Below are records; reproduce exactly the lines from the one that has "raisesLeft : Nat" through the one that has "holds of a state. -/", ends included, and nothing more.

* * * * * * *

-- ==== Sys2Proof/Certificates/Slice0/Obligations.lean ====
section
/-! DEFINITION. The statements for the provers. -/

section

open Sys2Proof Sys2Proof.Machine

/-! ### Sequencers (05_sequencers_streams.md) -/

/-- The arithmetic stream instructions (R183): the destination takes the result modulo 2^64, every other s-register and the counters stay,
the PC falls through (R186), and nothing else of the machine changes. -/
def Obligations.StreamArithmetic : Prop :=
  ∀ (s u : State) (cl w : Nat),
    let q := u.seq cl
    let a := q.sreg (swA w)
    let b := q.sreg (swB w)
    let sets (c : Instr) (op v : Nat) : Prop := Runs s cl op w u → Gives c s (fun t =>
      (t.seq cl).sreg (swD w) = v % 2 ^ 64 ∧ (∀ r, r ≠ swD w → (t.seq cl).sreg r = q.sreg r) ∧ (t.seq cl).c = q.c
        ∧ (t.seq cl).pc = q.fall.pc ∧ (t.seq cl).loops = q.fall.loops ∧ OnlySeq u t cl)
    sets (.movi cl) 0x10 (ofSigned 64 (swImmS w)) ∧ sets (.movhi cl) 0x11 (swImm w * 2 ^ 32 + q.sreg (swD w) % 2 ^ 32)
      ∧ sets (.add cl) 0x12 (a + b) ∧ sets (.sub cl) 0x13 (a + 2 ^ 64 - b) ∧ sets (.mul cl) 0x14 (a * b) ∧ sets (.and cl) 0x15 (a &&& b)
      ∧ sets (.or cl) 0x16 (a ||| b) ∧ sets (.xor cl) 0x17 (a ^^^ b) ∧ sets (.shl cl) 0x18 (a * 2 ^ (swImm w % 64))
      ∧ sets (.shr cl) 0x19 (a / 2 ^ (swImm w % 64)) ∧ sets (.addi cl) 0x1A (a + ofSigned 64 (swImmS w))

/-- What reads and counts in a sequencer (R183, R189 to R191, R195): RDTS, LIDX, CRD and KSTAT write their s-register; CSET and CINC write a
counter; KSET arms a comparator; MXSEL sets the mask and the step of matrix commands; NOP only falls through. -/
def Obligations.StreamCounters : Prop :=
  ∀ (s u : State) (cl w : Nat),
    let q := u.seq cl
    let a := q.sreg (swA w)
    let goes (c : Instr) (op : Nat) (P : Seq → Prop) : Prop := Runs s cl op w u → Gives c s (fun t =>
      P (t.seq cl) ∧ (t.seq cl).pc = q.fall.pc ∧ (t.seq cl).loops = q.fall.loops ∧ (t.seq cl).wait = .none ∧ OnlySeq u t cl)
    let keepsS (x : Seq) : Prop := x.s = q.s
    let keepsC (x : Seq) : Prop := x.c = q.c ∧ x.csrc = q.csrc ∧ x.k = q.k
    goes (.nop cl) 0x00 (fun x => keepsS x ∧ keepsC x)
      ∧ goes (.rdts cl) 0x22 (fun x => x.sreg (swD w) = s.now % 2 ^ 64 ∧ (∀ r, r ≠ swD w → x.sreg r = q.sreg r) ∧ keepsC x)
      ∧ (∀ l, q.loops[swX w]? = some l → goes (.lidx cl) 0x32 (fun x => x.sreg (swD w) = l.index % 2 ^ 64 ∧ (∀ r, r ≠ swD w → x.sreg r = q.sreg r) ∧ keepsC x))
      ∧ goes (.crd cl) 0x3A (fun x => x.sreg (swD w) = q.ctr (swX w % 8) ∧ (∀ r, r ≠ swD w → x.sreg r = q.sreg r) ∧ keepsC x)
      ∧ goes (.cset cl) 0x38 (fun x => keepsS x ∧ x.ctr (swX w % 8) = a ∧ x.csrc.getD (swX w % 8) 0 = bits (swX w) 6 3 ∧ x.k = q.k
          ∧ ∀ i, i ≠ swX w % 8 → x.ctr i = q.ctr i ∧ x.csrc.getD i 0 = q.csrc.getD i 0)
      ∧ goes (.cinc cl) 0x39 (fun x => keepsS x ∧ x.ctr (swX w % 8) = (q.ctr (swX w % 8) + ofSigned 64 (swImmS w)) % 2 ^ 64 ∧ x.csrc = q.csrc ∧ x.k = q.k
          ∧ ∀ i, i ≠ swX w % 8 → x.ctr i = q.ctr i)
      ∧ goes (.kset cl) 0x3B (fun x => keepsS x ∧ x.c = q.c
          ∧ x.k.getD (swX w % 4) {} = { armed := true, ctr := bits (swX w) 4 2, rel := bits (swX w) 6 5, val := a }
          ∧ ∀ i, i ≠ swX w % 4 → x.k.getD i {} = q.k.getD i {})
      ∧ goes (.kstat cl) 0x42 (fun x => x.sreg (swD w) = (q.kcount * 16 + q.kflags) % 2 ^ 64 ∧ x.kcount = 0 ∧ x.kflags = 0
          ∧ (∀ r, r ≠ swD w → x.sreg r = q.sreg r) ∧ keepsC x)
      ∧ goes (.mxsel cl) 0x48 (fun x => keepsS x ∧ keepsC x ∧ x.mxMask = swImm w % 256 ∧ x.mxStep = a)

* * * * * * *

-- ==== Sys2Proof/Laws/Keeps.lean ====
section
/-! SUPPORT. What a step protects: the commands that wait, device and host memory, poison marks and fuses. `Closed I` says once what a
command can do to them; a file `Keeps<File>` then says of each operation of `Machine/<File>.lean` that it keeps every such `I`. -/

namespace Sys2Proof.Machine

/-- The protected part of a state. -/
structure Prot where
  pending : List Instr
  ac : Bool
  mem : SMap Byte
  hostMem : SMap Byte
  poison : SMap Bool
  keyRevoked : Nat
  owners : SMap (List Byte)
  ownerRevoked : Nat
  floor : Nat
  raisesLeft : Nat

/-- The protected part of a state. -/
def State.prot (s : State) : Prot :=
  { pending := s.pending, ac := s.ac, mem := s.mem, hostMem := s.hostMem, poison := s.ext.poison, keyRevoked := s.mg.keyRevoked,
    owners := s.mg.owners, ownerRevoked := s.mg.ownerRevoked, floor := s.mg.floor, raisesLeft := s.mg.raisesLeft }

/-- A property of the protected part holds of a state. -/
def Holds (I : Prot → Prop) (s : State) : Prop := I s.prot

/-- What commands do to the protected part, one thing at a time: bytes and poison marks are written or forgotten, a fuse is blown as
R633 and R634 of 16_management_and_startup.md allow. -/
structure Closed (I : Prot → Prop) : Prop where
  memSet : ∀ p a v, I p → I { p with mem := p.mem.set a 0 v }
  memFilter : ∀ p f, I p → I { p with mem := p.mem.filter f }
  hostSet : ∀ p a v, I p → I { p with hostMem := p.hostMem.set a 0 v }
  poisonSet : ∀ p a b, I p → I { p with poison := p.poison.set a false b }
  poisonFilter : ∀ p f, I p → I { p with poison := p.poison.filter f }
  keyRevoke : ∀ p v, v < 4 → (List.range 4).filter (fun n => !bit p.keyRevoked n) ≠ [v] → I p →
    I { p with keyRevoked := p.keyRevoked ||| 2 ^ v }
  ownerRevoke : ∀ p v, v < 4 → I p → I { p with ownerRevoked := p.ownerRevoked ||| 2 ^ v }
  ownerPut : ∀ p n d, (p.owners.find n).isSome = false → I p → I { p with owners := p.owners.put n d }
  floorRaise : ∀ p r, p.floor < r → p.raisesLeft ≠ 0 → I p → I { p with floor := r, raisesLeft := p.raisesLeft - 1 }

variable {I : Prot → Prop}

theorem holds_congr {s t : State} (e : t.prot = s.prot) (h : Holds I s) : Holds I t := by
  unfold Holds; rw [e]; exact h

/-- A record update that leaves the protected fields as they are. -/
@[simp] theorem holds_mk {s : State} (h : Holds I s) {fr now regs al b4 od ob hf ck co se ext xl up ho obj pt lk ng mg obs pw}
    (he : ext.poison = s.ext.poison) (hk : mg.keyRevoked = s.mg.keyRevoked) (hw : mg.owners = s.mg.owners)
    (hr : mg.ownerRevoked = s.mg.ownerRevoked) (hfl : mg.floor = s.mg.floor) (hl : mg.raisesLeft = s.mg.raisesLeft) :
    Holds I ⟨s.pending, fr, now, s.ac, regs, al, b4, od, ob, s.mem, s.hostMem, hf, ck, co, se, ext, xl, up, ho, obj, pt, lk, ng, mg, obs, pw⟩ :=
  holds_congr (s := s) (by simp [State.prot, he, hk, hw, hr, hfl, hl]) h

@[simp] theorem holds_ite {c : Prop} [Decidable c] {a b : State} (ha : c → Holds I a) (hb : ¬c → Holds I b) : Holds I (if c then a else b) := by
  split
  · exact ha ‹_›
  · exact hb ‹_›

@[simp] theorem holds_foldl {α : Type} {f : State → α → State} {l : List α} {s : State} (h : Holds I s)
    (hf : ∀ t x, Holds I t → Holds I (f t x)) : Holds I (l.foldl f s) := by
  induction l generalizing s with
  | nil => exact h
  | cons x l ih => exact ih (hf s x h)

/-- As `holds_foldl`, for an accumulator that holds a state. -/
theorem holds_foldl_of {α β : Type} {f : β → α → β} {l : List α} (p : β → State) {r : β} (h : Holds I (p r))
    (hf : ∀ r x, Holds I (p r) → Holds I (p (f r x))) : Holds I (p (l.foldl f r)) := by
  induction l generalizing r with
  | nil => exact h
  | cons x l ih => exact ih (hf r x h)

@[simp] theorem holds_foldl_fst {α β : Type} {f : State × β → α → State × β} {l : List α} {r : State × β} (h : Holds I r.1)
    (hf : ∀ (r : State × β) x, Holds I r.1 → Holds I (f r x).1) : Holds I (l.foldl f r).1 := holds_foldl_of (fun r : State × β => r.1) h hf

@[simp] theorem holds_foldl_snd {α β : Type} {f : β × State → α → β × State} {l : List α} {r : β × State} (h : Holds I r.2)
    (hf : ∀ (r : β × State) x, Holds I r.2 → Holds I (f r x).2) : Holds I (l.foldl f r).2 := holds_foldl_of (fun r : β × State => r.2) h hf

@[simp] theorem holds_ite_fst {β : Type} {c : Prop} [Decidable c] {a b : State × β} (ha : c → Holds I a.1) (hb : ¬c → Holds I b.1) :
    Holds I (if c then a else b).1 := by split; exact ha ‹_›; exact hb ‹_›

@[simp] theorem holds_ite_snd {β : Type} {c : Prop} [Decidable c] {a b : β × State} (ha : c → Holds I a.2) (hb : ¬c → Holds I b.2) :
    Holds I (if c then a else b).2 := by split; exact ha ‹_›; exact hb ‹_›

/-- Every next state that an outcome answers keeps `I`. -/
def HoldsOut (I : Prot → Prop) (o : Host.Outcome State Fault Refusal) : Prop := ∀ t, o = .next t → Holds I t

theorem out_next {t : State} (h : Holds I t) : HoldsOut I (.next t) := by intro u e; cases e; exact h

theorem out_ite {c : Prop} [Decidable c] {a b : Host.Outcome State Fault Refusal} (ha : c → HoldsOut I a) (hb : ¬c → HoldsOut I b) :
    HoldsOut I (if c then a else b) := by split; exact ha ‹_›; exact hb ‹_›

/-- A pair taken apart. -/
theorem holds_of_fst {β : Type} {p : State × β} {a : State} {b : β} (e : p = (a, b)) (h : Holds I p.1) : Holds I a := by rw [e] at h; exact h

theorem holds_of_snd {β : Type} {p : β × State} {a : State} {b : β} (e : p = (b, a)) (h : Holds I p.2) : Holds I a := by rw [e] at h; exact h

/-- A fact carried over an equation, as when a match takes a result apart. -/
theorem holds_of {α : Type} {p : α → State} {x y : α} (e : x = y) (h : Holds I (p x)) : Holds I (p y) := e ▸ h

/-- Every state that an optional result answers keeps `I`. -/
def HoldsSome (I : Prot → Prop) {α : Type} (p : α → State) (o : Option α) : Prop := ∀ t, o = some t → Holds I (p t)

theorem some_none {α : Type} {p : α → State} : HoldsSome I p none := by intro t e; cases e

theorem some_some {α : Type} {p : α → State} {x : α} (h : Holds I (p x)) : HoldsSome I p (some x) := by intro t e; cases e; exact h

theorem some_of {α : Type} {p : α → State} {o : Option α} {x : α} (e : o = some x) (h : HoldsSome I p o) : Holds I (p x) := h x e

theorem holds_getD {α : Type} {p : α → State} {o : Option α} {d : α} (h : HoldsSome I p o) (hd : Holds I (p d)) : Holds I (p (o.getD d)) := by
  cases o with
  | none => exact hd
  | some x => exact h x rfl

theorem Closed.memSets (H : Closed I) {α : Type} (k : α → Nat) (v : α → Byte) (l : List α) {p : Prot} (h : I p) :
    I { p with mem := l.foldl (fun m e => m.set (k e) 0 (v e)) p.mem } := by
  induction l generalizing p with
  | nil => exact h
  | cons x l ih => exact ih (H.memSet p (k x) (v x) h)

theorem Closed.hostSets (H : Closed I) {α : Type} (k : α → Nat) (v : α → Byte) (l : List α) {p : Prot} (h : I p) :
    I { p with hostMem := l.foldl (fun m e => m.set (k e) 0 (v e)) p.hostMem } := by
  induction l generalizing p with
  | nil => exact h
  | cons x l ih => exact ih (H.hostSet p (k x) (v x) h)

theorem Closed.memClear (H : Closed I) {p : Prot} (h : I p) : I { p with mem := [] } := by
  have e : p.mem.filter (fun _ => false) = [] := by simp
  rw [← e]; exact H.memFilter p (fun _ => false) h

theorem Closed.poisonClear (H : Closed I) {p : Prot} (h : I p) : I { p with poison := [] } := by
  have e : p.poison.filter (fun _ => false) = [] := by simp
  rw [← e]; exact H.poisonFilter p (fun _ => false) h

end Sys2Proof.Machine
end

* * * * * * *

- [Exercise response]:
  raisesLeft : Nat

/-- The protected part of a state. -/
def State.prot (s : State) : Prot :=
  { pending := s.pending, ac := s.ac, mem := s.mem, hostMem := s.hostMem, poison := s.ext.poison, keyRevoked := s.mg.keyRevoked,
    owners := s.mg.owners, ownerRevoked := s.mg.ownerRevoked, floor := s.mg.floor, raisesLeft := s.mg.raisesLeft }

/-- A property of the protected part holds of a state. -/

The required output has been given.